Dr Jonathan Pitts Crick
D.Phil. FRCP
Consultant Cardiologist

Dr. Jonathan Pitts Crick qualified in medicine and surgery at King’s College, London and King’s College Hospital Medical School.
After 2 years working in acute medicine he returned to university to study biomedical engineering, gaining a PhD for research in the emerging field of digital signal processing – which is the basis of almost all cardiac investigations. He then trained in cardiology at Guy’s Hospital and the Royal Postgraduate Medical School, Hammersmith Hospital, London, where he was fortunate in working under inspiring world-leaders in research and clinical cardiology – at a time of rapid progress in the treatment of heart disease.
He was appointed to the post of Consultant cardiologist at the Bristol Royal Infirmary, later the Bristol Heart Institute, as well as Lecturer in medicine at Bristol University where he was able to continue his work in the development of new techniques as well as gaining a wealth of clinical experience helping patients with a wide range of heart conditions.
Dr.

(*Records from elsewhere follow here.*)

/-- A header check that fails is counted, kept and told. -/
@[simp] theorem hchkFailure_frame (lp block : Nat) (f : Frame) (s : State) :
    (hchkFailure lp block f s).pending = s.pending ∧ (hchkFailure lp block f s).dev = s.dev ∧ (hchkFailure lp block f s).ft = s.ft ∧ (hchkFailure lp block f s).io = s.io ∧ (hchkFailure lp block f s).hoard = s.hoard ∧ (hchkFailure lp block f s).dur = s.dur
    ∧ (hchkFailure lp block f s).hib = s.hib ∧ (hchkFailure lp block f s).journal = s.journal ∧ (hchkFailure lp block f s).hb = s.hb ∧ (hchkFailure lp block f s).grave = s.grave ∧ (hchkFailure lp block f s).cmd = s.cmd ∧ (hchkFailure lp block f s).sec = s.sec
    ∧ (hchkFailure lp block f s).fuses = s.fuses ∧ (hchkFailure lp block f s).ledger = s.ledger ∧ (hchkFailure lp block f s).start = s.start ∧ (hchkFailure lp block f s).disc = s.disc ∧ (hchkFailure lp block f s).net = s.net ∧ (hchkFailure lp block f s).sw = s.sw
    ∧ (hchkFailure lp block f s).tm = s.tm ∧ (hchkFailure lp block f s).slices = s.slices ∧ (hchkFailure lp block f s).coh = s.coh ∧ (hchkFailure lp block f s).drey = s.drey ∧ (hchkFailure lp block f s).scrubHours = s.scrubHours ∧ (hchkFailure lp block f s).ten = s.ten
    ∧ (hchkFailure lp block f s).pwr = s.pwr ∧ (hchkFailure lp block f s).cages = s.cages ∧ (hchkFailure lp block f s).therm = s.therm ∧ (hchkFailure lp block f s).pins = s.pins ∧ now (hchkFailure lp block f s) = now s ∧ ftCount (hchkFailure lp block f s) = ftCount s := by
  simp [hchkFailure]

/-- The end of a cage limit is counted. -/
@[simp] theorem endLimit_frame (c : Nat) (s : State) :
    (endLimit c s).pending = s.pending ∧ (endLimit c s).dev = s.dev ∧ (endLimit c s).ft = s.ft ∧ (endLimit c s).io = s.io ∧ (endLimit c s).hoard = s.hoard ∧ (endLimit c s).dur = s.dur
    ∧ (endLimit c s).hib = s.hib ∧ (endLimit c s).journal = s.journal ∧ (endLimit c s).log = s.log ∧ (endLimit c s).errs = s.errs ∧ (endLimit c s).hb = s.hb ∧ (endLimit c s).grave = s.grave
    ∧ (endLimit c s).i3c = s.i3c ∧ (endLimit c s).cmd = s.cmd ∧ (endLimit c s).sec = s.sec ∧ (endLimit c s).fuses = s.fuses ∧ (endLimit c s).ledger = s.ledger ∧ (endLimit c s).start = s.start
    ∧ (endLimit c s).disc = s.disc ∧ (endLimit c s).net = s.net ∧ (endLimit c s).sw = s.sw ∧ (endLimit c s).tm = s.tm ∧ (endLimit c s).slices = s.slices ∧ (endLimit c s).coh = s.coh
    ∧ (endLimit c s).drey = s.drey ∧ (endLimit c s).scrubHours = s.scrubHours ∧ (endLimit c s).ten = s.ten ∧ (endLimit c s).pwr = s.pwr ∧ (endLimit c s).cages = s.cages ∧ (endLimit c s).therm = s.therm
    ∧ (endLimit c s).pins = s.pins ∧ (endLimit c s).free = s.free ∧ now (endLimit c s) = now s ∧ ftCount (endLimit c s) = ftCount s := by
  unfold endLimit; split <;> simp

/-- A change of a cage touches only the cages and their source. -/
@[simp] theorem cageTo_frame (c : Nat) (m : CageMode) (s : State) :
    (cageTo c m s).pending = s.pending ∧ (cageTo c m s).dev = s.dev ∧ (cageTo c m s).ft = s.ft ∧ (cageTo c m s).io = s.io ∧ (cageTo c m s).hoard = s.hoard ∧ (cageTo c m s).dur = s.dur
    ∧ (cageTo c m s).hib = s.hib ∧ (cageTo c m s).journal = s.journal ∧ (cageTo c m s).log = s.log ∧ (cageTo c m s).errs = s.errs ∧ (cageTo c m s).ctr = s.ctr ∧ (cageTo c m s).hb = s.hb
    ∧ (cageTo c m s).grave = s.grave ∧ (cageTo c m s).i3c = s.i3c ∧ (cageTo c m s).cmd = s.cmd ∧ (cageTo c m s).sec = s.sec ∧ (cageTo c m s).fuses = s.fuses ∧ (cageTo c m s).ledger = s.ledger
    ∧ (cageTo c m s).start = s.start ∧ (cageTo c m s).disc = s.disc ∧ (cageTo c m s).net = s.net ∧ (cageTo c m s).sw = s.sw ∧ (cageTo c m s).tm = s.tm ∧ (cageTo c m s).slices = s.slices
    ∧ (cageTo c m s).coh = s.coh ∧ (cageTo c m s).drey = s.drey ∧ (cageTo c m s).scrubHours = s.scrubHours ∧ (cageTo c m s).ten = s.ten ∧ (cageTo c m s).pwr = s.pwr ∧ (cageTo c m s).therm = s.therm
    ∧ (cageTo c m s).pins = s.pins ∧ (cageTo c m s).free = s.free ∧ now (cageTo c m s) = now s ∧ ftCount (cageTo c m s) = ftCount s := by
  unfold cageTo; split <;> simp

Pitts Crick has always been enthusiastic about finding new ways to approach medical problems and treat them. In his early years as a doctor he had a strong interest in technology: while undertaking research in biomedical engineering at Sussex University he was involved in the development of the first implantable cardiac defibrillator, and later took part in the first UK implant in 1981. He moved on to working in, and developing the minimally invasive or “key-hole surgery” techniques which revolutionised cardiac treatments in the 1980s and 90s, assisting in the first coronary angioplasty in the UK and being the first in the world to use artificial blood to maintain heart function during angioplasty procedures. He pioneering balloon valvuloplasty for aortic stenosis in the 1980s, and in 1990 he introduced radiofrequency catheter ablation to the UK, which has now become the standard treatment for cardiac arrhythmias. He worked with pacemaker companies to design artificial intelligence-based pacemaker programmers and self-adjusting pacemakers and has three international patents in his name.
Over the last 15 years he has increasingly come to recognise that heart disease cannot be considered in isolation but involves the whole body and mind. This has lead to a holistic approach to understanding and diagnosing conditions and finding ways to encourage natural adaptation and healing. He has developed a new “feedback” model for the mechanism of chronic illness and discovered a non-drug treatment which is dramatically effective in treating all causes of breathlessness.
Dr. Pitts Crick has been an enthusiastic teacher of a generation of medical students and trainee doctors and he is currently the president of the Bristol Medico-Surgical Society, organising a series of lectures on “Medicine Outside the Box”. He wants to pass on the insights he has gathered over his long career in cardiology to a wider range of patients than he can possibly treat personally – so he has devised this programme to help people with heart conditions to have a full understanding of them and be empowered to take an active part in their treatment. He considers this to be an absolutely vital part of the healing process.